Review of HackerBox 0122 - Ouroboros

I think the HackerBox creators must stalk me. This month's box has a camera, and an ECG kit! I haven't written about HRV analysis yet, but it was a past hyper fixation of mine.

Which reminds me of a recent episode on medical electronics from the Amp Hour podcast. In the episode Dr Palmeri talked about using Zephyr in his classes as an alternative to Arduino. As I mentioned in my post about learning Rust, I appreciate having alternatives to Arduino given the current events.

As always, the official instructions are up on the Instructables guide.

More bench tools for the tools god

I am a tough person to buy gifts for. I'm trying to buy less physical stuff and I'm also the kind of person that will buy something right away when I truly need it.

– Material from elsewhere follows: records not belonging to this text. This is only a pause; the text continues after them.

-- ==== Sys2Proof/Machine/Words.lean ====
section
/-! DEFINITION. Instruction words (R334 to R336): the command that a word of 128 bits spells, and the word at a program counter. The
table of commands gives no bits, so no command enters the queue this way. -/

namespace Sys2Proof.Machine

/-- The opcode of a word. -/
def opcodeOf (v : BitVec 128) : Nat := (v.extractLsb' 120 8).toNat

/-- The fields of a word below its opcode (R334). -/
def wordOf (v : BitVec 128) : IWord :=
  { src := v.extractLsb' 118 2, x := v.extractLsb' 116 2, rx := v.extractLsb' 112 4, a := v.extractLsb' 96 16
    b := v.extractLsb' 64 32, imm := v.extractLsb' 0 64 }

/-- The 16 octets of a word, the most significant first (R334). -/
def wordOfBytes (l : Bytes) : BitVec 128 := BitVec.ofNat 128 (beNat (fit 16 l))

/-- Opcodes of the flow group. -/
def flowWord (op : Nat) (w : IWord) : Option Instr :=
  match op with
  | 0x00 => some (.nop w)
  | 0x01 => some (.halt w)
  | 0x02 => some (.jmp w)
  | 0x03 => some (.brCc w)
  | 0x04 => some (.call w)
  | 0x05 => some (.ret w)
  | 0x06 => some (.waitEv w)
  | 0x07 => some (.waitT w)
  | 0x08 => some (.fence w)
  | 0x09 => some (.yield w)
  | _ => none

/-- Opcodes of the data group. -/
def dataWord (op : Nat) (w : IWord) : Option Instr :=
  match op with
  | 0x10 => some (.movi w)
  | 0x11 => some (.mov w)
  | 0x12 => some (.add w)
  | 0x13 => some (.sub w)
  | 0x14 => some (.andW w)
  | 0x15 => some (.orW w)
  | 0x16 => some (.xorW w)
  | 0x17 => some (.shl w)
  | 0x18 => some (.shr w)
  | 0x19 => some (.cmp w)
  | 0x1A => some (.ld w)
  | 0x1B => some (.st w)
  | _ => none

/-- Opcodes of lanes, ports, classification, associations and counters with one form. -/
def frameWord (op : Nat) (w : IWord) : Option Instr :=
  match op with
  | 0x20 => some (.laneCfg w)
  | 0x21 => some (.laneTest w)
  | 0x23 => some (.portCfg w)
  | 0x24 => some (.portState w)
  | 0x30 => some (.clsMap w)
  | 0x31 => some (.clsRule w)
  | 0x32 => some (.peerAdd w)
  | 0x33 => some (.peerDel w)
  | 0x34 => some (.peerSearch w)
  | 0x35 => some (.peerNext w)
  | 0x36 => some (.peerFlush w)
  | 0x40 => some (.chSet w)
  | 0x41 => some (.saLoad w)
  | 0x42 => some (.saArm w)
  | 0x43 => some (.saRoll w)
  | 0x44 => some (.saRetire w)
  | 0x45 => some (.chPin w)
  | 0x46 => some (.chUnpin w)
  | 0x47 => some (.chRead w)
  | 0x48 => some (.cntRead w)
  | 0x49 => some (.cntClear w)
  | _ => none

/-- Opcodes of scheduling and time with one form. -/
def timeWord (op : Nat) (w : IWord) : Option Instr :=
  match op with
  | 0x50 => some (.classMap w)
  | 0x51 => some (.shapeSet w)
  | 0x52 => some (.policeSet w)
  | 0x53 => some (.gateLoad w)
  | 0x55 => some (.preemptSet w)
  | 0x61 => some (.timeAdj w)
  | 0x62 => some (.timeIncr w)
  | 0x63 => some (.trigArm w)
  | 0x64 => some (.captCfg w)
  | 0x66 => some (.tsPop w)
  | _ => none

/-- Opcodes of keys and the Press. -/
def keyWord (op : Nat) (w : IWord) : Option Instr :=
  match op with
  | 0x70 => some (.graft w)
  | 0x71 => some (.slotErase w)
  | 0x72 => some (.slotInfo w)
  | 0x73 => some (.blkKey w)
  | 0x74 => some (.blkOp w)
  | 0x75 => some (.blkCmp w)
  | 0x76 => some (.unwrap w)
  | 0x77 => some (.drbgGet w)
  | 0x80 => some (.pkLoad w)
  | 0x81 => some (.pkOp w)
  | 0x82 => some (.pkRead w)
  | 0x83 => some (.pkAbort w)
  | _ => none

/-- Opcodes of the Memory Guard, the log, the Trellis and the system with one form. -/
def systemWord (op : Nat) (w : IWord) : Option Instr :=
  match op with
  | 0x93 => some (.mgRights w)
  | 0xA0 => some (.logWrite w)
  | 0xA1 => some (.logFreeze w)
  | 0xA2 => some (.logThaw w)
  | 0xA3 => some (.logClear w)
  | 0xB0 => some (.trSend w)
  | 0xB1 => some (.trRecv w)
  | 0xB2 => some (.trRole w)
  | 0xC0 => some (.sysCkpt w)
  | 0xC2 => some (.sysReconcile w)
  | 0xC3 => some (.sysVintage w)
  | 0xC5 => some (.crustCfg w)
  | _ => none

/-- The opcodes whose operands choose between commands, a mode of the word or of the descriptor that it names. A reserved mode of
SYS.SWITCH, PROBE.SEND, LANE.CAL or MG.REKEY goes to the first command, whose checks refuse it; an arming word with a reserved OP
is no command. -/
def formWord (op : Nat) (w : IWord) (e : Env) (s : State) : Option Instr :=
  match op with
  | 0x22 => some (if nf e.imm 63 62 = 1 then .laneCalMargin w else if nf e.imm 63 62 = 2 then .laneCalFull w else .laneCalAdapt w)
  | 0x54 => some (if nb e.imm 0 then .gateSwapCancel w else .gateSwap w)
  | 0x60 => some (if nb (timeDesc e s) 31 then .timeSetAtPps w else .timeSet w)
  | 0x65 => some (if e.b % 4 = 1 then .probeResponderWrite w else .probeSend w)
  | 0x90 => some (if nb (mgDesc e s) 255 then .mgRegionCreate w else .mgRegionRemove w)
  | 0x91 => some (if nf (mgDesc e s) 255 254 = 2 then .mgRekeyRebuild w else .mgRekeyRotate w)
  | 0x92 => some (if nb e.b 0 then .mgScrubStop w else .mgScrubStart w)
  | 0xC1 => some (if e.b % 4 = 1 then .sysSwitchStage w else if e.b % 4 = 2 then .sysSwitchHoldoff w else .sysSwitchGo w)
  | 0xC4 => some (if nb e.b 20 then .evUnbind w else .evBind w)
  | 0xC6 =>
    match nf e.imm 63 60 with
    | 1 => some (.crustArm w)
    | 2 => some (.crustDisarm w)
    | 3 => some (.crustTest w)
    | 4 => some (.crustInject w)
    | 5 => some (.crustClear w)
    | 6 => some (.crustLogclear w)
    | _ => none
  | _ => none

/-- The command that a word spells in the context that runs it; none for an opcode that no table assigns. -/
def readWord (v : BitVec 128) (e : Env) (s : State) : Option Instr :=
  let op := opcodeOf v
  let w := wordOf v
  (((((flowWord op w).orElse fun _ => dataWord op w).orElse fun _ => frameWord op w).orElse fun _ => timeWord op w).orElse
    fun _ => keyWord op w).orElse fun _ => (systemWord op w).orElse fun _ => formWord op w e s

/-- A word that spells no command ends with ST_RESERVED and has no effect (R336). -/
def badWord (v : BitVec 128) (s : State) : State :=
  runLoc { op := opcodeOf v, fmt := fun _ _ _ => [(true, stReserved)], eff := fun _ s => s } (wordOf v) s

/-- The context that runs next executes a word. -/
def runWord (v : BitVec 128) (s : State) : Host.Outcome State Fault Refusal :=
  match readyCtx (toBoundary s) with
  | none => .next s
  | some k =>
    let b := boundary (toBoundary s)
    match readWord v (resolve b k (wordOf v)) b with
    | some i => exec i s
    | none => .next (badWord v s)

/-- The word at a context's program counter. -/
def wordAt (k : Nat) (s : State) : BitVec 128 := wordOfBytes (readMem s (getCtx s k).pc 16)

end Sys2Proof.Machine
end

When I got into HackerBoxes over the last year I picked up just the essentials I needed for soldering. I've held off on the nice to haves and instead put them into a gift list for family members. ^[1]

Anyways, I received some nice new tools and they certainly made assembly go smoother this month. The item I wanted most was a box of task wipes for cleaning flux off PCBs. I should have realized that to someone who doesn't work with electronics, that would seem like the least important item on the list, so I had to buy that for myself. ^[2]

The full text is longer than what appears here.